◆ **WHAT YOU SHOULD DO**: Copy out again, unchanged, the listing below from the line that has "let occ := if op = 4" through the line that has "s.artOk 0x050 none".

===== AVAILABLE DATA

/-- Pair `u` has no operation, the masks are served, and the slot of the Sheave has a window of the pair for `d` fabric cycles
from now on (R113, R163). -/
def PairReady (s : State) (y l u d : Nat) : Prop :=
  (∀ f ∈ s.flights, f.kind = .cipher → f.logic ≠ u) ∧ s.rillServes 320 = true
    ∧ s.window (s.sheave y l).slot 0 u 1 (fabricOf (s.sheave y l).cpu.cyc) (fabricOf (s.sheave y l).cpu.cyc + d) = true

/-- A cipher flight of pair `u` that occupies the pair for `occ` cycles, whose result comes `lag` cycles later in registers `q`. -/
def CipherFlight (s : State) (y l u occ lag : Nat) (q : List (Nat × Acc)) (f : Flight) : Prop :=
  let a := fabricOf (s.sheave y l).cpu.cyc
  f.kind = .cipher ∧ f.logic = u ∧ f.tag = s.tagOf y l ∧ f.start = a ∧ f.stop = a + occ ∧ f.r = a + occ + lag ∧ f.q = q ∧ f.latch = []

/-- A staged AES key of a usage. -/
def AesKey (k : Acc) (use : Nat) : Prop := k.key = true ∧ k.alg = .aes ∧ (k.len = 16 ∨ k.len = 24 ∨ k.len = 32) ∧ k.usage = some use

/-- The unit time of an AES block (Table 3.12). -/
def aesTime (k : Acc) : Nat := if k.len = 16 then 12 else if k.len = 24 then 14 else 16

/-- The registers that count the blocks of the pairs. -/
def blockCount : List Field := [Reg.CIPHER.BLOCK_CNT_LO, Reg.CIPHER.BLOCK_CNT_HI]

/-- A staged key of usage MAC that a pair runs: AES or TDES. -/
def MacKey (k : Acc) : Prop := k.key = true ∧ k.usage = some 2 ∧ (k.alg = .tdes ∨ k.alg = .aes ∧ (k.len = 16 ∨ k.len = 24 ∨ k.len = 32))

/-- The unit time of a block of it (Table 3.12). -/
def macTime (k : Acc) : Nat := if k.alg = .tdes then 50 else aesTime k

/-- FINAL of an unkeyed function: MODE, whether it runs on a SHA-2 core, message bytes of one block, cycles of one block, blocks
of a message of `n` bytes, and the digest (R170 to R173). -/
def finalOf (mode : Nat) (n : Nat) (msg : List Byte) (out : Nat) : Option (Bool × Nat × List Byte) :=
  match mode with
  | 0 => some (false, 24 * (n / 136 + 1), sha3_256 msg)
  | 1 => some (false, 24 * (n / 104 + 1), sha3_384 msg)
  | 2 => some (false, 24 * (n / 72 + 1), sha3_512 msg)
  | 3 => if out = 0 then none else some (false, 24 * (n / 168 + 1), shake128 out msg)
  | 4 => if out = 0 then none else some (false, 24 * (n / 136 + 1), shake256 out msg)
  | 8 => some (true, 64 * ((n + 8) / 64 + 1), sha256 msg)
  | 9 => some (true, 80 * ((n + 16) / 128 + 1), sha512 msg)
  | _ => none

/-- The four digest registers of a core, 16 bytes each, zero above the digest. -/
def digestQ (base : Nat) (d : List Byte) : List (Nat × Acc) :=
  (List.range 4).map fun i => (base + 0x50 + 0x10 * i, { val := bytesQuad (((fitBytes 64 d).drop (16 * i)).take 16) })

/-- A mailbox command of Sheave `l` of yard `y` that runs on the big-number engine for item `i`: no operation of the Sheave is in
progress, the words form shape `sh` without any misuse, its windows stand, the access rules let the engine read its buffer input, and
the rills that it may draw from serve (R21, R188, R197, R198, R218). -/
def BneRuns (x : XHdr) (y : Fin 64) (l : Fin 16) (op : Nat) (c : BneCmd) (i : Item) (sh : Shape) (s : State) : Prop :=
  let sv := s.sheave y l
  let a := fabricOf sv.cpu.cyc
  let occ := if op = 4 then sh.cost else ceilDiv sh.cost c.g + sh.h
  let len := (s.opRegion i.part).2
  let t := tmplEntry (s.ymemRead y ((s.bufferOf i).1 + c.inOff) 48)
  let own := (s.named c.handle).bind fun e => if e.2.ofPart i.part then some e.2 else none
  PortGoes x y l s ∧ s.item sv.item = some i ∧ c = sv.port.bneCmd (some op) ∧ s.unitBusy y l a = false
    ∧ bneShape c len own t = some sh ∧ s.bneCodes y l i.part (s.opRegion i.part).1 len (some i) c (some sh) = []
    ∧ (if op = 4 then s.window sv.slot 5 0 1 a (a + occ) else s.windows sv.slot 3 c.lane c.g a (a + occ)) = true
    ∧ i.part < 256 ∧ s.rillServes 321 = true ∧ s.rillServes i.part = true
    ∧ (sh.inB.all fun b => b.2 == 0 || s.artOk 0x050 none .read (0x100000000 + y.val * 0x40000 + ((s.bufferOf i).1 + b.1)) b.2) = true

/-- The values of a command's input operands. -/
def operands (s : State) (i : Item) (sh : Shape) : List Nat := sh.ins.map fun o => s.operand i.part (s.opRegion i.part).2 o.first o.bits

/-- The bytes of a command's buffer input. -/
def bufIn (s : State) (y : Nat) (i : Item) (sh : Shape) : List Byte :=
  match sh.inB with
  | some (o, n) => s.ymemRead y ((s.bufferOf i).1 + o) n
  | none => []

/-- The slots that output operands fill: each operand lowest slot first, `len` bits a slot (R190). -/
def placed (len : Nat) (outs : List (Opd × Bool)) (vals : List Nat) : List (Nat × Nat) :=
  ((List.range outs.length).zip outs).flatMap fun e => (List.range (ceilDiv e.2.1.bits len)).map fun k =>
    (e.2.1.first + k, vals.getD e.1 0 / 2 ^ (len * k) % 2 ^ len)

/-- A command of the engine has started with its outcome fixed: its flight ends with code `code`; where that is OK or AUTH_FAIL it
writes the operands `outs` and the bytes `buf`, otherwise zeros (R200). STATUS reads 0 meanwhile, and nothing else in the state has
changed but the counts of lane cycles, the draws and what the item records. -/
def BneGives (i : Instr) (x : XHdr) (y : Fin 64) (l : Fin 16) (op : Nat) (c : BneCmd) (it : Item) (sh : Shape) (s : State)
    (code : Nat) (outs : List Nat) (buf : List Byte) : Prop :=
  ∃ t f, exec i s = .next t
    ∧ t = { s with sheaves := t.sheaves, adm := t.adm, flights := s.flights ++ [f], rf := t.rf, spring := t.spring, free := t.free,
                   bne := { s.bne with residue := t.bne.residue } }
    ∧ OnlyRegs s t [Reg.BNE.LANE_CYCLES_LO, Reg.BNE.LANE_CYCLES_HI]
    ∧ t.cpu x.ex = { s.cpu x.ex with pc := (s.cpu x.ex).pc + 4, cyc := (s.cpu x.ex).cyc + 1 }
    ∧ SMap.get 0 (t.sheave y l).port.w 0x40050 = 0
    ∧ f.kind = .bne ∧ f.tag = s.tagOf y l ∧ f.start = fabricOf (s.cpu x.ex).cyc
    ∧ f.r = f.start + (if op = 4 then sh.cost else ceilDiv sh.cost c.g + sh.h) + 4 ∧ f.code = code ∧ f.kreq = none
    ∧ f.slots.map (fun o => (o.slot, o.val)) = placed (s.opRegion it.part).2 sh.outs (if code = 0 ∨ code = 0x01 then outs else [])
    ∧ f.bufs = (match sh.outB with
        | some (o, n) => [({ addr := (s.bufferOf it).1 + o, bytes := if code = 0 ∨ code = 0x01 then fitBytes n buf else List.replicate n 0 } : BufOut)]
        | none => [])

/-- A KSTORE has started for item `i`: what it will ask of the store at its result time is fixed; store and memories stay. -/
def StoreStarts (j : Instr) (x : XHdr) (y : Fin 64) (l : Fin 16) (c : BneCmd) (i : Item) (sh : Shape) (s : State) (mode : Nat) (mat : List Byte) (ok : Bool) : Prop :=
  ∃ t f q, exec j s = .next t ∧ t.flights = s.flights ++ [f] ∧ f.r = fabricOf (s.cpu x.ex).cyc + ceilDiv sh.cost c.g + sh.h + 4
    ∧ f.kind = .bne ∧ f.tag = s.tagOf y l ∧ f.kreq = some q ∧ q.mode = mode ∧ q.mat = mat ∧ q.ok = ok ∧ q.rng = false ∧ q.handle = c.handle
    ∧ q.tmpl = s.ymemRead y ((s.bufferOf i).1 + c.inOff) 48 ∧ q.out = (s.bufferOf i).1 + c.outOff
    ∧ (t.cleat, t.ymem, t.dram, t.bne.slots) = (s.cleat, s.ymem, s.dram, s.bne.slots)

/-- A mailbox command that runs on the polynomial unit for item `i` whose buffer input the access rules
let the unit read (R21, R226, R228, R230, R244). -/
def PuRuns (x : XHdr) (y : Fin 64) (l : Fin 16) (op : Nat) (c : BneCmd) (i : Item) (sh : PuShape) (s : State) : Prop :=
  let sv := s.sheave y l
  let a := fabricOf sv.cpu.cyc
  let occ := if op = 0x60 then sh.cost else ceilDiv sh.cost c.g
  PortGoes x y l s ∧ s.item sv.item = some i ∧ c = sv.port.bneCmd (some op) ∧ s.unitBusy y l a = false
    ∧ puShape c = some sh ∧ s.puMisused (some i) sv.item c (some sh) = false ∧ s.puWindows sv.slot c.lane c.g a (a + occ) sh.keccak = true
    ∧ (op = 0x60 → s.window sv.slot 5 0 1 a (a + occ) = true)
    ∧ i.part < 256 ∧ s.rillServes 321 = true ∧ s.rillServes i.part = true
    ∧ (sh.inB.all fun b => b.2 == 0 || s.artOk 0x051 none .read (0x100000000 + y.val * 0x40000 + ((s.bufferOf i).1 + b.1)) b.2) = true

/-- The bytes of a PU command's buffer input. -/
def puIn (s : State) (y : Nat) (i : Item) (sh : PuShape) : List Byte :=
  match sh.inB with
  | some (o, n) => s.ymemRead y ((s.bufferOf i).1 + o) n
  | none => []

/-- A command of the polynomial unit has started with its outcome fixed: code, the state that its first cluster will hold, its
bytes where the code is OK and it does not go on (MORE). Nothing else has changed but counts and draws. -/
def PuGives (j : Instr) (x : XHdr) (y : Fin 64) (l : Fin 16) (c : BneCmd) (i : Item) (sh : PuShape) (s : State)
    (code : Nat) (held : PuHeld) (buf : List Byte) (more : Bool := false) : Prop :=
  ∃ t f, exec j s = .next t
    ∧ t = { s with sheaves := t.sheaves, flights := s.flights ++ [f], rf := t.rf, spring := t.spring, free := t.free }
    ∧ OnlyRegs s t [Reg.PU.CLUSTER_CYCLES_LO, Reg.PU.CLUSTER_CYCLES_HI, Reg.PU.ITER_CNT_LO, Reg.PU.ITER_CNT_HI]
    ∧ t.cpu x.ex = { s.cpu x.ex with pc := (s.cpu x.ex).pc + 4, cyc := (s.cpu x.ex).cyc + 1 }
    ∧ f.kind = .pu ∧ f.tag = s.tagOf y l ∧ f.start = fabricOf (s.cpu x.ex).cyc ∧ f.r = f.start + ceilDiv sh.cost c.g + 4
    ∧ f.code = code ∧ f.held = some held ∧ f.kreq = none ∧ f.arg 3 = more
    ∧ f.bufs = (match sh.outB with
        | some (o, n) => if more then [] else [({ addr := (s.bufferOf i).1 + o, bytes := if code = 0 then fitBytes n buf else List.replicate n 0 } : BufOut)]
        | none => [])

/-- The command is refused: ERR_CODE and ERR_INFO of its page take the cause, and nothing else changes (R577). -/
def Refused (i : Instr) (s : State) (page code : Nat) (info : Nat := 0) : Prop :=
  exec i s = .next (s.setHd page { s.hd page with errCode := code, errInfo := info })

/-- A command ends in a state that differs from `s` in nothing but what `t` itself shows in registers, page headers and messages of
the manager's vector, after `u` has put the parts that the command changes. -/
def Shown (u t : State) : Prop :=
  t = { u with rf := t.rf, hdr := t.hdr, outbound := t.outbound, host := { u.host with msix := t.host.msix } }

/-- An interrupt bit of a page stands in INT_STAT. -/
def IntSet (t : State) (page bit : Nat) : Prop := (t.hd page).intStat.testBit bit = true

/-- The manager may run a FLASH command on its operand range: the controller is ready and free, bank 0 or 1 in MAINTENANCE, 16-byte
units, nothing INCOMPLETE, and the running image lies in another bank (R453, R455, R461). -/
def FlashFree (s : State) (n : Nat) : Prop :=
  let fa := s.reg Reg.FLASH.FADDR
  s.flash.ready = true ∧ s.flash.op = none ∧ s.flash.waits = [] ∧ fa % 16 = 0 ∧ n % 16 = 0 ∧ 16 ≤ n ∧ n ≤ 256 ∧ fa < 0x1000000 ∧ fa % 0x800000 + n ≤ 0x800000
    ∧ s.mode = .maintenance ∧ s.reg Reg.GLOBAL.BOOT_HOLD ≠ 1 ∧ s.reg Reg.NARIS.RUN_BANK ≠ fa / 0x800000 ∧ s.rangeIncomplete fa n = false ∧ s.inXo fa n = false

/-- The command only enters an error in the host error FIFO, or sets the overflow bit where 64 entries wait (R357). -/
def HostLogged (i : Instr) (s : State) (cause ring part index : Nat) : Prop :=
  ∃ t, exec i s = .next t ∧ Shown { s with host := { s.host with herr := t.host.herr } } t
    ∧ (s.host.herr.length < 64 → t.host.herr = s.host.herr ++ [{ cause := cause, ring := ring, part := part, index := index % 65536, frame := s.frame.no % 2 ^ 32 }]
        ∧ IntSet t pgHost 3)
    ∧ (64 ≤ s.host.herr.length → t.host.herr = s.host.herr ∧ IntSet t pgHost 4)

==========

◆ **ANSWER BELOW**:
  let occ := if op = 4 then sh.cost else ceilDiv sh.cost c.g + sh.h
  let len := (s.opRegion i.part).2
  let t := tmplEntry (s.ymemRead y ((s.bufferOf i).1 + c.inOff) 48)
  let own := (s.named c.handle).bind fun e => if e.2.ofPart i.part then some e.2 else none
  PortGoes x y l s ∧ s.item sv.item = some i ∧ c = sv.port.bneCmd (some op) ∧ s.unitBusy y l a = false
    ∧ bneShape c len own t = some sh ∧ s.bneCodes y l i.part (s.opRegion i.part).1 len (some i) c (some sh) = []
    ∧ (if op = 4 then s.window sv.slot 5 0 1 a (a + occ) else s.windows sv.slot 3 c.lane c.g a (a + occ)) = true
    ∧ i.part < 256 ∧ s.rillServes 321 = true ∧ s.rillServes i.part = true
    ∧ (sh.inB.all fun b => b.2 == 0 || s.artOk 0x050 none .read (0x100000000 + y.val * 0x40000 + ((s.bufferOf i).1 + b.1)) b.2) = true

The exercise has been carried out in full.